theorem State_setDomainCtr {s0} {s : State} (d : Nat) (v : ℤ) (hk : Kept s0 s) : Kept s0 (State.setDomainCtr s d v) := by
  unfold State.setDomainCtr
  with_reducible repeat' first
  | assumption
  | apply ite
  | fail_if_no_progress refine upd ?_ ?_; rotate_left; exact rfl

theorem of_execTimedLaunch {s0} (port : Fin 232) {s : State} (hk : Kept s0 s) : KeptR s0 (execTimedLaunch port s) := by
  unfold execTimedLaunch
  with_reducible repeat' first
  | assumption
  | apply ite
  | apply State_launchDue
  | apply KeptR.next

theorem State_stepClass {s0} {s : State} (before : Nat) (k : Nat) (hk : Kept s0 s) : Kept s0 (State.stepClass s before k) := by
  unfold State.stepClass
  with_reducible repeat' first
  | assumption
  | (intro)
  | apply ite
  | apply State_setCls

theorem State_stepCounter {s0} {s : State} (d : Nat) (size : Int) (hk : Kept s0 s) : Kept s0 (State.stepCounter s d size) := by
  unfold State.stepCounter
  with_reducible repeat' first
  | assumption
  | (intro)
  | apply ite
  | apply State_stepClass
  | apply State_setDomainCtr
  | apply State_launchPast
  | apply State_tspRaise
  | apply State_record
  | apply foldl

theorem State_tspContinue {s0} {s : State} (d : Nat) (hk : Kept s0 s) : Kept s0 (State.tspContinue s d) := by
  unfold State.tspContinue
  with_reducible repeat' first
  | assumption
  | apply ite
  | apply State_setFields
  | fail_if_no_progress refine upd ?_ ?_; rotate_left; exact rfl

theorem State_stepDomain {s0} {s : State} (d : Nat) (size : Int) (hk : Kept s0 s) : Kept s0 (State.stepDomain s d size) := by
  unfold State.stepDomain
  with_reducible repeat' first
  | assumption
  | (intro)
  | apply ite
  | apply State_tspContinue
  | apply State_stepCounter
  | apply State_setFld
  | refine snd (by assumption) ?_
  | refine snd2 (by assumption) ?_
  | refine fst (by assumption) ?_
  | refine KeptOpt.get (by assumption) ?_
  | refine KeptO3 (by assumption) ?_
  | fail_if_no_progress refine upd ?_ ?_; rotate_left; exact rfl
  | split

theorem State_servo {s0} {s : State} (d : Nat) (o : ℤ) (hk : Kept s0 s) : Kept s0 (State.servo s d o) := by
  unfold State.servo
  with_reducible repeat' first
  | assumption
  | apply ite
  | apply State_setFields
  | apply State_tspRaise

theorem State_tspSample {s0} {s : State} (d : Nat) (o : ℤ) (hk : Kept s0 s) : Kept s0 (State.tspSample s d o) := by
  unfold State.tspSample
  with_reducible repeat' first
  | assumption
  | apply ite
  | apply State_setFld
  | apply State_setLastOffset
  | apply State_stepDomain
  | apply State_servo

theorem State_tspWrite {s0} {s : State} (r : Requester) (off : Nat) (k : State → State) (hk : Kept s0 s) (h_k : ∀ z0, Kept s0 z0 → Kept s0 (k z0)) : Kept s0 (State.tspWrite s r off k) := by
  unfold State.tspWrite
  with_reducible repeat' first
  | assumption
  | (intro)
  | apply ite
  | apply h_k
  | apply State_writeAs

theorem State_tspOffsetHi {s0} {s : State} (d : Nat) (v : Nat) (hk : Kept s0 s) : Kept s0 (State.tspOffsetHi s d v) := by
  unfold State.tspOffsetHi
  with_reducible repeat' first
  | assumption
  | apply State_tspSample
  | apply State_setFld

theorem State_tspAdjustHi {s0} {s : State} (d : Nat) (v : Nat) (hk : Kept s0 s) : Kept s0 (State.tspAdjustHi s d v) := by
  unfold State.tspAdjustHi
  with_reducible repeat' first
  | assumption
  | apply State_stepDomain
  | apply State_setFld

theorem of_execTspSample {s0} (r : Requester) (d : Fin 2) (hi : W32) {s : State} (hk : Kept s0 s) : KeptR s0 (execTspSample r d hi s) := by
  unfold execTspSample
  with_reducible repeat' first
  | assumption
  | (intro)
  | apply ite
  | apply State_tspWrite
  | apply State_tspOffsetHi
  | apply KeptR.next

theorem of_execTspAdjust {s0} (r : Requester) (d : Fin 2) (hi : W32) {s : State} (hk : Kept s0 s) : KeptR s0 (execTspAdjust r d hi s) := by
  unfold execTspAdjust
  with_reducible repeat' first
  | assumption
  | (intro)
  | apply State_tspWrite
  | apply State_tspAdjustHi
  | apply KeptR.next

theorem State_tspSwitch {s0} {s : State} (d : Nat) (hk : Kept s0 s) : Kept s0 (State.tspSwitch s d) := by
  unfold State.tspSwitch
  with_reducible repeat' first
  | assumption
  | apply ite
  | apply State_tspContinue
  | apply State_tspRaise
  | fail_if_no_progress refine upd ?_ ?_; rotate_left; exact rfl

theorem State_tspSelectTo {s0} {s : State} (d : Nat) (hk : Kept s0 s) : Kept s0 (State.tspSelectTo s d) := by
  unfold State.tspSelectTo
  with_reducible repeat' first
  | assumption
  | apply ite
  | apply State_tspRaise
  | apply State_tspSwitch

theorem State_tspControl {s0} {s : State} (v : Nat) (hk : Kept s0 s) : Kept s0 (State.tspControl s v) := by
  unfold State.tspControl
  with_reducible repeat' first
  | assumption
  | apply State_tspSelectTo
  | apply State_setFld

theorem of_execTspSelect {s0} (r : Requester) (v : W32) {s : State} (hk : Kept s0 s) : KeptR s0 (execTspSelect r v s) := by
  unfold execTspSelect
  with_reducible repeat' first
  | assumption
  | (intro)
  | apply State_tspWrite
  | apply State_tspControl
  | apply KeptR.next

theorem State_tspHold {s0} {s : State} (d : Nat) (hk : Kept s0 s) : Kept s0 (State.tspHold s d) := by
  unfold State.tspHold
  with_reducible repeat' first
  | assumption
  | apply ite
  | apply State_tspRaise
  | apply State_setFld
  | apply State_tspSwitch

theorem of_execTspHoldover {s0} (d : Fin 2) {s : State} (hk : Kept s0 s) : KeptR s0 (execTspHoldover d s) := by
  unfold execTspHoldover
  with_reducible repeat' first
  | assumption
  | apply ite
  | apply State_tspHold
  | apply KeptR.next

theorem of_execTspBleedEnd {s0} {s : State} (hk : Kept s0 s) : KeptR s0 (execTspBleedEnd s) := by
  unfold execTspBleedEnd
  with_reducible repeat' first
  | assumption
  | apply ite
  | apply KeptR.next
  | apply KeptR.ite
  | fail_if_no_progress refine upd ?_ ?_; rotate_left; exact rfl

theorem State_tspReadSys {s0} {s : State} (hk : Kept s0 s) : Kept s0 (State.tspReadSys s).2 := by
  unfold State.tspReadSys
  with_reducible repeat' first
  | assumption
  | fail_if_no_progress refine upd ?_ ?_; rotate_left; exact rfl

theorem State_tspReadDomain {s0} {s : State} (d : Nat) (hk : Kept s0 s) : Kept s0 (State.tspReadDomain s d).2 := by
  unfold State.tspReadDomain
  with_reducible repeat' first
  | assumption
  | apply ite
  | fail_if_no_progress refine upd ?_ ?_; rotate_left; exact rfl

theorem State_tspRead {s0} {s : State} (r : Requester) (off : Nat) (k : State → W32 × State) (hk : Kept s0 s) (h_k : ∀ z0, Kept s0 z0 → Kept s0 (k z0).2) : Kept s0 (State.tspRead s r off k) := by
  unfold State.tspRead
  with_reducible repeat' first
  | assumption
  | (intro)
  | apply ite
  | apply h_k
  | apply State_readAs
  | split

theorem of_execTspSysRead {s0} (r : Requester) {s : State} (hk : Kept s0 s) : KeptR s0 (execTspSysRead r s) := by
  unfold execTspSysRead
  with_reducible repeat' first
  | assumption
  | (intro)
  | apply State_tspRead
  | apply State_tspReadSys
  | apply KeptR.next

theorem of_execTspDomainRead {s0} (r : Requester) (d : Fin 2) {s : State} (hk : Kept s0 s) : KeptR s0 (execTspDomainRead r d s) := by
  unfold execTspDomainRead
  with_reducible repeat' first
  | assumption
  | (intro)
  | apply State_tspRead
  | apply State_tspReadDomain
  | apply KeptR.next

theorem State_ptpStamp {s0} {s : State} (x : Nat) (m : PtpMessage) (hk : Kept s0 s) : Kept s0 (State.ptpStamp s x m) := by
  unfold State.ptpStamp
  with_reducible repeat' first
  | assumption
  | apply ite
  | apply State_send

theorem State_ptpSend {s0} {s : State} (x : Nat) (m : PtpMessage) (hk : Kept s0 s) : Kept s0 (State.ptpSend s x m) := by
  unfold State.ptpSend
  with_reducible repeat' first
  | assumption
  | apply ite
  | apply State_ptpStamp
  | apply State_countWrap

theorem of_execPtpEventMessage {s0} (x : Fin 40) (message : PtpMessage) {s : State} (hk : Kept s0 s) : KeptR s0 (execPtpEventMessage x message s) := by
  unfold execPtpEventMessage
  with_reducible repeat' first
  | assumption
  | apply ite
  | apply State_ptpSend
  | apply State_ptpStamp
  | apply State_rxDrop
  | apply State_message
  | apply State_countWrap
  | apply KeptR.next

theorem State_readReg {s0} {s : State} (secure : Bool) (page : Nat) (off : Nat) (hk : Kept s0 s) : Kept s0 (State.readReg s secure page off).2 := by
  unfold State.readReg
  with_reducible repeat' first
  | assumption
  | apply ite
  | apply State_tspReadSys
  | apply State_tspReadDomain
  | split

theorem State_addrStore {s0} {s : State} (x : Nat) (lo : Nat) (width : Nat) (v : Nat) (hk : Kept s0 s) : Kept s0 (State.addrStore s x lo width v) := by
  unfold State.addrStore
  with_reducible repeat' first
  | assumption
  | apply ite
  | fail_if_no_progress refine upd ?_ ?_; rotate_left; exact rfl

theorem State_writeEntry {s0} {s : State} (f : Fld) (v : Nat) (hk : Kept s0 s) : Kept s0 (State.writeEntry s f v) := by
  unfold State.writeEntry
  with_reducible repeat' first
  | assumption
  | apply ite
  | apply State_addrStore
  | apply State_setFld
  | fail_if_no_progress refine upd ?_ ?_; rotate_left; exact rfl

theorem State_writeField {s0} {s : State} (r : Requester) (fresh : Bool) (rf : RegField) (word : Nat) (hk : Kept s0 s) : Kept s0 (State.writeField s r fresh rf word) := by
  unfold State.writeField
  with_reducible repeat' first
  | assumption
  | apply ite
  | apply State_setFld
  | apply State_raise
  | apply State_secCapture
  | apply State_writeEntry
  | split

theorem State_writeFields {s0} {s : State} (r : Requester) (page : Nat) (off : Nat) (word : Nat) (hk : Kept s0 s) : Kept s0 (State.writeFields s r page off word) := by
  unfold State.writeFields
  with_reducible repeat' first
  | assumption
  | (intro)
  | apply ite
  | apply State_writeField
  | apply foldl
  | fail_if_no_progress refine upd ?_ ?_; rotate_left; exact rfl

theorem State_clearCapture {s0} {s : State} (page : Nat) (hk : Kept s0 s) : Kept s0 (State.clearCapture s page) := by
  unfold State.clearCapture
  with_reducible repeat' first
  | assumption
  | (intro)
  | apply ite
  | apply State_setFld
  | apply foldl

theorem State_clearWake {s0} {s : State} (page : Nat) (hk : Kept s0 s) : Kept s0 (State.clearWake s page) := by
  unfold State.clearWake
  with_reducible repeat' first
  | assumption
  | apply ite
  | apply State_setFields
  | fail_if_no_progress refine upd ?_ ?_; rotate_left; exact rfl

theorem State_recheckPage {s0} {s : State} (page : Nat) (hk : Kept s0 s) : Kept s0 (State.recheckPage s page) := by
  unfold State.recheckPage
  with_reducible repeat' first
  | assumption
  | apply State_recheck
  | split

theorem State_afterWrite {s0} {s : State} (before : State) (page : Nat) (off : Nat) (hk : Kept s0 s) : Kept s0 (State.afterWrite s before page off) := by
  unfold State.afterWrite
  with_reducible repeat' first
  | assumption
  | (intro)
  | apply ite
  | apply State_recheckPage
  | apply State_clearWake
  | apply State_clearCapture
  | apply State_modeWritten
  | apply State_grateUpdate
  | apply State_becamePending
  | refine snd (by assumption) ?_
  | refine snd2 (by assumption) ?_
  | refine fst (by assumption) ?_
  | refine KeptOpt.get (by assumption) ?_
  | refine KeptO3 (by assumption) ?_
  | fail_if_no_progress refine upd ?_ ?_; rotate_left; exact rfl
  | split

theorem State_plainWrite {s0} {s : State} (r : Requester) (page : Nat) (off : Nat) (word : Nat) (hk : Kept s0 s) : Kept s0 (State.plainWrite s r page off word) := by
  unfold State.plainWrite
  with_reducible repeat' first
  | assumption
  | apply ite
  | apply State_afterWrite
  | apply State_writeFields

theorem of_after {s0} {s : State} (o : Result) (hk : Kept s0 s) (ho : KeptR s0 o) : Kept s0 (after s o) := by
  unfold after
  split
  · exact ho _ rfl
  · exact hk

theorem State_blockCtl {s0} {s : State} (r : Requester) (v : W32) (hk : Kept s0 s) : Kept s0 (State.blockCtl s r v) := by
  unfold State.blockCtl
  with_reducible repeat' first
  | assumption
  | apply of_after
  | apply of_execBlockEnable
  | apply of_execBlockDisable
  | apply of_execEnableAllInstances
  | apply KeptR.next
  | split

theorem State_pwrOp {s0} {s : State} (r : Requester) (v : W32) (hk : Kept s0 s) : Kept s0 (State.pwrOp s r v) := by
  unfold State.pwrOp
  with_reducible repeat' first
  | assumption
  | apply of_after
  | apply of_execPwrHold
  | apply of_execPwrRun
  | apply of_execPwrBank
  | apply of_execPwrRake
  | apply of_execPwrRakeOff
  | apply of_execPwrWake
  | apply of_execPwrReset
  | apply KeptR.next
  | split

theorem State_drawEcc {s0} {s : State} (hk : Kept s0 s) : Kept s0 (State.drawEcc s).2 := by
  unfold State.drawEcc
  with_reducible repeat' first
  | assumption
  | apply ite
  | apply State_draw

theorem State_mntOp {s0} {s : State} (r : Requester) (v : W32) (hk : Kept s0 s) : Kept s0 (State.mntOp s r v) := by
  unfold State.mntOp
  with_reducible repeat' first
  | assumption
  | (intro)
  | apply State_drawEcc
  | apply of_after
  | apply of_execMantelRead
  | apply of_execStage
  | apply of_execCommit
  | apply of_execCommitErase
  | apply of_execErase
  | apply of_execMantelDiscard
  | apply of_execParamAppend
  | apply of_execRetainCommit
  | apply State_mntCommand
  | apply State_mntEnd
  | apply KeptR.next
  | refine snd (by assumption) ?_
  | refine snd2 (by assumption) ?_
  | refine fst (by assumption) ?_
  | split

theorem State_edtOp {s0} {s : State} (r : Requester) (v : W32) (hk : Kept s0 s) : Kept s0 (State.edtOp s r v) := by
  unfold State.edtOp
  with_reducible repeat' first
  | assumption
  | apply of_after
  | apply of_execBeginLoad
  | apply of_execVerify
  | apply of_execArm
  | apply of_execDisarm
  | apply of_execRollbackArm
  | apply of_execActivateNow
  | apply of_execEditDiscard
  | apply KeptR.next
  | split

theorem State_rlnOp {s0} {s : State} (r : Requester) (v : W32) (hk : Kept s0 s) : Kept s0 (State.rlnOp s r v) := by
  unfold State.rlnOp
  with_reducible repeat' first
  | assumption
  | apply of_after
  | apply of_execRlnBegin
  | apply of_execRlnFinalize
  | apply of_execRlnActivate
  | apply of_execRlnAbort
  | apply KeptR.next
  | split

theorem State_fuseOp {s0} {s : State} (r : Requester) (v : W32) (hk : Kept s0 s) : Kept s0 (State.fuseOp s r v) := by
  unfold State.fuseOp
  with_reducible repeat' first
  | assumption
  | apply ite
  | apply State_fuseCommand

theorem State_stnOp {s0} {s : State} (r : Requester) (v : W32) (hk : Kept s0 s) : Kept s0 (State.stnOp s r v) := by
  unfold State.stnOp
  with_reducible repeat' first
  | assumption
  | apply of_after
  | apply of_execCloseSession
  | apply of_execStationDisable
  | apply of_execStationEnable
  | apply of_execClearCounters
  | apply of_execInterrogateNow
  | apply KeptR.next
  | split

○ ○ ○ ○

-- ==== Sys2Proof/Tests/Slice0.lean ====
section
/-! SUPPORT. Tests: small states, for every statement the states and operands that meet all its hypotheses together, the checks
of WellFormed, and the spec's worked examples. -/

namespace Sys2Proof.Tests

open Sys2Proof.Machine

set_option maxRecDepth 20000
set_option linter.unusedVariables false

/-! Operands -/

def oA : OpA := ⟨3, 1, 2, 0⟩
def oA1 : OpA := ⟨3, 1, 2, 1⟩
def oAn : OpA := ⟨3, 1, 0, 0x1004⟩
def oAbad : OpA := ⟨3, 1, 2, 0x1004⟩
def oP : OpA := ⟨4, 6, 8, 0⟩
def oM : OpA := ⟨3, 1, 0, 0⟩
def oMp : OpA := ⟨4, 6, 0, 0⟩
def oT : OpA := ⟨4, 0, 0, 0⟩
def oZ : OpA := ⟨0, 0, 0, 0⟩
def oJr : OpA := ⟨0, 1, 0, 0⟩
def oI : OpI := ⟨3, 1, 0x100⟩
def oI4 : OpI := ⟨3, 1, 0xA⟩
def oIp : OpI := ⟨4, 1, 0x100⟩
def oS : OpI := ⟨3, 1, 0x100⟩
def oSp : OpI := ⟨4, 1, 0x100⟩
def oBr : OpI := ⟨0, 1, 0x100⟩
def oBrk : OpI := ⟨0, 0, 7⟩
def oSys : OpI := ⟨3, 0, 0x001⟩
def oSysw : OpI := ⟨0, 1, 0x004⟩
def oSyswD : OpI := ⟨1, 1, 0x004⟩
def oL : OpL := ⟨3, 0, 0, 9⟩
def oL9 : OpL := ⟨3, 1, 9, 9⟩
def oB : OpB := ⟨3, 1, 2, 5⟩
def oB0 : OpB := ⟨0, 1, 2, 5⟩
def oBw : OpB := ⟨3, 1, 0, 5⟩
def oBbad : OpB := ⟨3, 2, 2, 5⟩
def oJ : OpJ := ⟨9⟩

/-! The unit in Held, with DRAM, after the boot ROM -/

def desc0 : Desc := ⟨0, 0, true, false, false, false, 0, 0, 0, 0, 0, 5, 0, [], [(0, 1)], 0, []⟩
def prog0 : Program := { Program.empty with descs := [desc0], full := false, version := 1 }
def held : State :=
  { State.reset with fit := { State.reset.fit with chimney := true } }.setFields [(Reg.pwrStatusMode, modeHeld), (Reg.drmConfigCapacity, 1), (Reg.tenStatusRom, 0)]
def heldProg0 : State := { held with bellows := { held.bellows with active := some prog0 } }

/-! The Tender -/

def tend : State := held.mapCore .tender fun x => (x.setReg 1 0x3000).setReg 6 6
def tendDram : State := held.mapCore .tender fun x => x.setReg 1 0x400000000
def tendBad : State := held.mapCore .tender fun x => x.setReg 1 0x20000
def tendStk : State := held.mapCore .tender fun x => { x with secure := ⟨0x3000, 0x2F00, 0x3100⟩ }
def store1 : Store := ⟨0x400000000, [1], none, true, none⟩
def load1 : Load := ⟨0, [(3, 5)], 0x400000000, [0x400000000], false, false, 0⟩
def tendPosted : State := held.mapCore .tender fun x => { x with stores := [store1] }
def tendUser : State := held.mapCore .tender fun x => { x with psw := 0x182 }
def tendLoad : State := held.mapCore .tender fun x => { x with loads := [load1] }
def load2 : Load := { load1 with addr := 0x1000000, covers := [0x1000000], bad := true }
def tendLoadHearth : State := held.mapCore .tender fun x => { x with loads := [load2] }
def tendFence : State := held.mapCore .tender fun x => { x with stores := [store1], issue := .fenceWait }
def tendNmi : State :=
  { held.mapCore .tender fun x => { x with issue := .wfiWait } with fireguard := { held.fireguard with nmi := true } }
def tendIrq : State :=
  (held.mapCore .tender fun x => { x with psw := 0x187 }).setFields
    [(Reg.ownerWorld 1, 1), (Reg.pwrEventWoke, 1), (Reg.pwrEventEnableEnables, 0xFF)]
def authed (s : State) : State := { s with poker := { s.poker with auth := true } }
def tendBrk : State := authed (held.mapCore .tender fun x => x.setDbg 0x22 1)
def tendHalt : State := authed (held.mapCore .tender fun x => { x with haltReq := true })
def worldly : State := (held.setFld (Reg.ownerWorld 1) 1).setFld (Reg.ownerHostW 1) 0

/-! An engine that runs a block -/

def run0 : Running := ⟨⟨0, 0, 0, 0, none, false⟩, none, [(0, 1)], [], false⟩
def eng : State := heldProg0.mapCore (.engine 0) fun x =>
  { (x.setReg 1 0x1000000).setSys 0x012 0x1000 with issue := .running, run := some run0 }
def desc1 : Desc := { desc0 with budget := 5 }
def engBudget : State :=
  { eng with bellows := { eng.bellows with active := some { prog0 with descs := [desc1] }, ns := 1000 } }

○ ○ ○ ○

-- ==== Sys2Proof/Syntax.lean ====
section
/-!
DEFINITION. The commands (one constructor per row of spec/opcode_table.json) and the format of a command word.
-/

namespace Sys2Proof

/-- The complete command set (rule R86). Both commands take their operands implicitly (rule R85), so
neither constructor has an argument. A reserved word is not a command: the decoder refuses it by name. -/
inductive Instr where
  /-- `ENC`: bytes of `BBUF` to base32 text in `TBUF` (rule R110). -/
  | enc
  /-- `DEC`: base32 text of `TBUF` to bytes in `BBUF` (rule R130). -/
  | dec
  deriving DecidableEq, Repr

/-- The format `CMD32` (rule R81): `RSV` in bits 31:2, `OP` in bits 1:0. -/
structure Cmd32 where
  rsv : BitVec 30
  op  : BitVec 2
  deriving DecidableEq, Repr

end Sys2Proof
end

○ ○ ○ ○

PROBLEM:
How many lines in the records above hold the word "that"? Give only the number.

WORKED SOLUTION:
2